Der Neubau in St. Marx liegt von den Kosten her gleichauf mit einem Standort am Küniglberg. Allerdings wäre der ORF nicht mehr Immobilien-Eigentümer, sondern Mieter.
Lange hat ORF-General Alexander Wrabetz die Stiftungsräte warten lassen. Erst nach 19 Uhr erhielten die Mitglieder der Arbeitsgruppe Standort am Freitag die geforderten Zahlen, die sich durch die Neuberechnung der verschiedenen Standort-Varianten ergeben hatten. Fazit: Entgegen ersten Kalkulationen ist nun die zunächst teuerste Variante die billigste. Dem Vernehmen nach (offizielle Auskunft will die ORF-Geschäftsführung nicht geben) wäre ein Neubau in St. Marx mit jährlich 32,2 Millionen Euro (auf 35 Jahre berechnet) knapp günstiger als ein gemeinsamer Standort aller ORF-Unternehmen am Küniglberg (32,3 Millionen). Ein Verbleib an den drei Standorten des ORF hingegen wandelt sich von der billigsten zur teuersten Variante (33,2 Millionen).

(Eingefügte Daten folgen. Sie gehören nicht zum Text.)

theorem Laws.RoundTrip.sema (c : BitVec 2) (w : BitVec 3) (a d : Reg) : Laws.RoundTrip.Statement (.sema c w a d) := by
  intro hw e h
  have h : .one (word (3#4) false false (0#1 ++ c ++ w) (a) (d) 0x26#6 false) = e := Option.some.inj h
  subst h
  exact round_W (3#4) false false (0#1 ++ c ++ w) (a) (d) 0x26#6 false _ (by rw [parse_26 rfl]; simp [parse26, Raw.bhi, Raw.bhib, Raw.blo, Raw.ord, Raw.scope])
    (by decide) (by simp [hasLiteral]) (by simp [permitsU]) hw

theorem Laws.RoundTrip.semr (c : BitVec 2) (w : BitVec 3) (a d : Reg) : Laws.RoundTrip.Statement (.semr c w a d) := by
  intro hw e h
  have h : .one (word (4#4) false false (0#1 ++ c ++ w) (a) (d) 0x26#6 false) = e := Option.some.inj h
  subst h
  exact round_W (4#4) false false (0#1 ++ c ++ w) (a) (d) 0x26#6 false _ (by rw [parse_26 rfl]; simp [parse26, Raw.bhi, Raw.bhib, Raw.blo, Raw.ord, Raw.scope])
    (by decide) (by simp [hasLiteral]) (by simp [permitsU]) hw

theorem Laws.RoundTrip.signalAdd (w : BitVec 3) (a d : Reg) : Laws.RoundTrip.Statement (.signalAdd w a d) := by
  intro hw e h
  have h : .one (word (5#4) false false (0#3 ++ w) (a) (d) 0x26#6 false) = e := Option.some.inj h
  subst h
  exact round_W (5#4) false false (0#3 ++ w) (a) (d) 0x26#6 false _ (by rw [parse_26 rfl]; simp [parse26, Raw.bhi, Raw.bhib, Raw.blo, Raw.ord, Raw.scope])
    (by decide) (by simp [hasLiteral]) (by simp [permitsU]) hw

theorem Laws.RoundTrip.signalSet (w : BitVec 3) (a d : Reg) : Laws.RoundTrip.Statement (.signalSet w a d) := by
  intro hw e h
  have h : .one (word (5#4) false false (1#3 ++ w) (a) (d) 0x26#6 false) = e := Option.some.inj h
  subst h
  exact round_W (5#4) false false (1#3 ++ w) (a) (d) 0x26#6 false _ (by rw [parse_26 rfl]; simp [parse26, Raw.bhi, Raw.bhib, Raw.blo, Raw.ord, Raw.scope])
    (by decide) (by simp [hasLiteral]) (by simp [permitsU]) hw

theorem Laws.RoundTrip.emit (f : Bool) (w : BitVec 3) (a d : Reg) (ma : Bool) : Laws.RoundTrip.Statement (.emit f w a d ma) := by
  intro hw e h
  have h : .one (word (BitVec.ofBool f ++ 0#3) false ma (0#3 ++ w) (a) (d) 0x27#6 false) = e := Option.some.inj h
  subst h
  exact round_W (BitVec.ofBool f ++ 0#3) false ma (0#3 ++ w) (a) (d) 0x27#6 false _ (by rw [parse_27 rfl]; simp [parse27, Raw.bhi, Raw.bhib, Raw.blo, Raw.ord, Raw.scope])
    (by decide) (by simp [hasLiteral]) (by simp [permitsU]) hw

theorem Laws.RoundTrip.recv (f : Bool) (w : BitVec 3) (a d : Reg) : Laws.RoundTrip.Statement (.recv f w a d) := by
  intro hw e h
  have h : .one (word (BitVec.ofBool f ++ 1#3) false false (0#3 ++ w) (a) (d) 0x27#6 false) = e := Option.some.inj h
  subst h
  exact round_W (BitVec.ofBool f ++ 1#3) false false (0#3 ++ w) (a) (d) 0x27#6 false _ (by rw [parse_27 rfl]; simp [parse27, Raw.bhi, Raw.bhib, Raw.blo, Raw.ord, Raw.scope])
    (by decide) (by simp [hasLiteral]) (by simp [permitsU]) hw

theorem Laws.RoundTrip.close (f : Bool) (a : Reg) : Laws.RoundTrip.Statement (.close f a) := by
  intro hw e h
  have h : .one (word (BitVec.ofBool f ++ 2#3) false false (0#6) (a) (0#6) 0x27#6 false) = e := Option.some.inj h
  subst h
  exact round_W (BitVec.ofBool f ++ 2#3) false false (0#6) (a) (0#6) 0x27#6 false _ (by rw [parse_27 rfl]; simp [parse27, Raw.bhi, Raw.bhib, Raw.blo, Raw.ord, Raw.scope])
    (by decide) (by simp [hasLiteral]) (by simp [permitsU]) hw

theorem Laws.RoundTrip.mcst (f ma z : Bool) (b : BitVec 5) (a d : Reg) : Laws.RoundTrip.Statement (.mcst f ma z b a d) := by
  intro hw e h
  have h : .one (word (BitVec.ofBool f ++ 0#3) false ma (BitVec.ofBool z ++ b) (a) (d) 0x28#6 false) = e := Option.some.inj h
  subst h
  exact round_W (BitVec.ofBool f ++ 0#3) false ma (BitVec.ofBool z ++ b) (a) (d) 0x28#6 false _ (by rw [parse_28 rfl]; simp [parse28, Raw.bhi, Raw.bhib, Raw.blo, Raw.ord, Raw.scope])
    (by decide) (by simp [hasLiteral]) (by simp [permitsU]) hw

theorem Laws.RoundTrip.mldredBf16Ord (f ma q : Bool) (b : BitVec 5) (a d : Reg) : Laws.RoundTrip.Statement (.mldredBf16Ord f ma q b a d) := by
  intro hw e h
  have h : .one (word (BitVec.ofBool f ++ 1#3) false ma (BitVec.ofBool q ++ b) (a) (d) 0x28#6 false) = e := Option.some.inj h
  subst h
  exact round_W (BitVec.ofBool f ++ 1#3) false ma (BitVec.ofBool q ++ b) (a) (d) 0x28#6 false _ (by rw [parse_28 rfl]; simp [parse28, Raw.bhi, Raw.bhib, Raw.blo, Raw.ord, Raw.scope])
    (by decide) (by simp [hasLiteral]) (by simp [permitsU]) hw

theorem Laws.RoundTrip.mldredF32Ord (f ma q : Bool) (b : BitVec 5) (a d : Reg) : Laws.RoundTrip.Statement (.mldredF32Ord f ma q b a d) := by
  intro hw e h
  have h : .one (word (BitVec.ofBool f ++ 2#3) false ma (BitVec.ofBool q ++ b) (a) (d) 0x28#6 false) = e := Option.some.inj h
  subst h
  exact round_W (BitVec.ofBool f ++ 2#3) false ma (BitVec.ofBool q ++ b) (a) (d) 0x28#6 false _ (by rw [parse_28 rfl]; simp [parse28, Raw.bhi, Raw.bhib, Raw.blo, Raw.ord, Raw.scope])
    (by decide) (by simp [hasLiteral]) (by simp [permitsU]) hw

theorem Laws.RoundTrip.mldredBf16Any (f ma q : Bool) (b : BitVec 5) (a d : Reg) : Laws.RoundTrip.Statement (.mldredBf16Any f ma q b a d) := by
  intro hw e h
  have h : .one (word (BitVec.ofBool f ++ 3#3) false ma (BitVec.ofBool q ++ b) (a) (d) 0x28#6 false) = e := Option.some.inj h
  subst h
  exact round_W (BitVec.ofBool f ++ 3#3) false ma (BitVec.ofBool q ++ b) (a) (d) 0x28#6 false _ (by rw [parse_28 rfl]; simp [parse28, Raw.bhi, Raw.bhib, Raw.blo, Raw.ord, Raw.scope])
    (by decide) (by simp [hasLiteral]) (by simp [permitsU]) hw

theorem Laws.RoundTrip.mldredF32Any (f ma q : Bool) (b : BitVec 5) (a d : Reg) : Laws.RoundTrip.Statement (.mldredF32Any f ma q b a d) := by
  intro hw e h
  have h : .one (word (BitVec.ofBool f ++ 4#3) false ma (BitVec.ofBool q ++ b) (a) (d) 0x28#6 false) = e := Option.some.inj h
  subst h
  exact round_W (BitVec.ofBool f ++ 4#3) false ma (BitVec.ofBool q ++ b) (a) (d) 0x28#6 false _ (by rw [parse_28 rfl]; simp [parse28, Raw.bhi, Raw.bhib, Raw.blo, Raw.ord, Raw.scope])
    (by decide) (by simp [hasLiteral]) (by simp [permitsU]) hw

theorem Laws.RoundTrip.fmark (f : Bool) (a : Reg) : Laws.RoundTrip.Statement (.fmark f a) := by
  intro hw e h
  have h : .one (word (BitVec.ofBool f ++ 5#3) false false (0#6) (a) (0#6) 0x28#6 false) = e := Option.some.inj h
  subst h
  exact round_W (BitVec.ofBool f ++ 5#3) false false (0#6) (a) (0#6) 0x28#6 false _ (by rw [parse_28 rfl]; simp [parse28, Raw.bhi, Raw.bhib, Raw.blo, Raw.ord, Raw.scope])
    (by decide) (by simp [hasLiteral]) (by simp [permitsU]) hw

theorem Laws.RoundTrip.gang (a : Reg) : Laws.RoundTrip.Statement (.gang a) := by
  intro hw e h
  have h : .one (word (0#4) false false (0#6) (a) (0#6) 0x29#6 false) = e := Option.some.inj h
  subst h
  exact round_W (0#4) false false (0#6) (a) (0#6) 0x29#6 false _ (by rw [parse_29 rfl]; simp [parse29, Raw.bhi, Raw.bhib, Raw.blo, Raw.ord, Raw.scope])
    (by decide) (by simp [hasLiteral]) (by simp [permitsU]) hw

Eine von den Stiftungsräten von Wrabetz geforderte explizite Festlegung, welchen Standort er präferieren würde, ist in dem Schreiben, das er am frühen Freitagabend übermittelte, nicht enthalten.
ORF-Finanzdirektor Richard Grasl sah am Freitagabend denn auch „weiter alle drei Varianten im Spiel". St. Marx wird jedoch als sinnvolle und ökonomische Variante gelobt, was den Schluss zulässt, dass Wrabetz einem auch vom Wiener Bürgermeister Michael Häupl (SP) bevorzugten Bau in St. Marx den Vorzug geben würde.
Entscheiden muss darüber der Stiftungsrat. Dort ist mit Widerstand zu rechnen. Bedenken herrschen vor allem, weil der ORF im Falle eines Neubaus in St. Marx nicht mehr Eigentümer der Immobilie wäre, sonder nur Mieter: Das Immobilienvermögen des ORF soll im dem Fall in eine gemeinsame Immobiliengesellschaft mit der Stadt Wien eingebracht werden, ein Immobilienfonds würde die Baukosten finanzieren. Das würde zu einer Abhängigkeit des ORF von der SPÖ Wien führen, fürchten Beobachter, die nicht wollen, dass der ORF sein „Familiensilber" verkauft.